◆ Working data ◆
↓

-- ==== Sys2Proof/Machine/Step.lean ====
section
/-! DEFINITION. One step of the unit: the next event in the order of arrival, or, when none is left, the engine's turn
(rules R30, R105, R281, R322; DESIGN CHOICE, log entry 1; DEDUCED, log entry 2). -/

namespace Sys2Proof.Machine

def step (s : State) : Host.Outcome State Fault Refusal :=
  match s.inputs with
  | [] => engineTurn s
  | .engine :: rest => engineTurn (setInputs rest s)
  | .read off size :: rest => .next (hostRead off size (setInputs rest s))
  | .write off size v :: rest => .next (hostWrite off size v (setInputs rest s))
  | .resetLow :: rest => .next (holdReset (setInputs rest s))
  | .resetHigh :: rest => .next (releaseReset (setInputs rest s))

/-- The state whose very next step completes the command word `w` of `nbits` bits (DESIGN CHOICE, log entries 7 and 15). -/
def State.withFetchWord (s : State) (nbits w : Nat) : State :=
  loadCommand (BitVec.ofNat 32 (w % 2 ^ nbits)) s

end Sys2Proof.Machine
end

↑

◆ Task goal ◆
Retype exactly. Start at the line with "(releaseReset (setInputs rest s))" and stop at the last line of the data.

◆ Finished task ◆
  | .resetHigh :: rest => .next (releaseReset (setInputs rest s))

/-- The state whose very next step completes the command word `w` of `nbits` bits (DESIGN CHOICE, log entries 7 and 15). -/
def State.withFetchWord (s : State) (nbits w : Nat) : State :=
  loadCommand (BitVec.ofNat 32 (w % 2 ^ nbits)) s

end Sys2Proof.Machine
end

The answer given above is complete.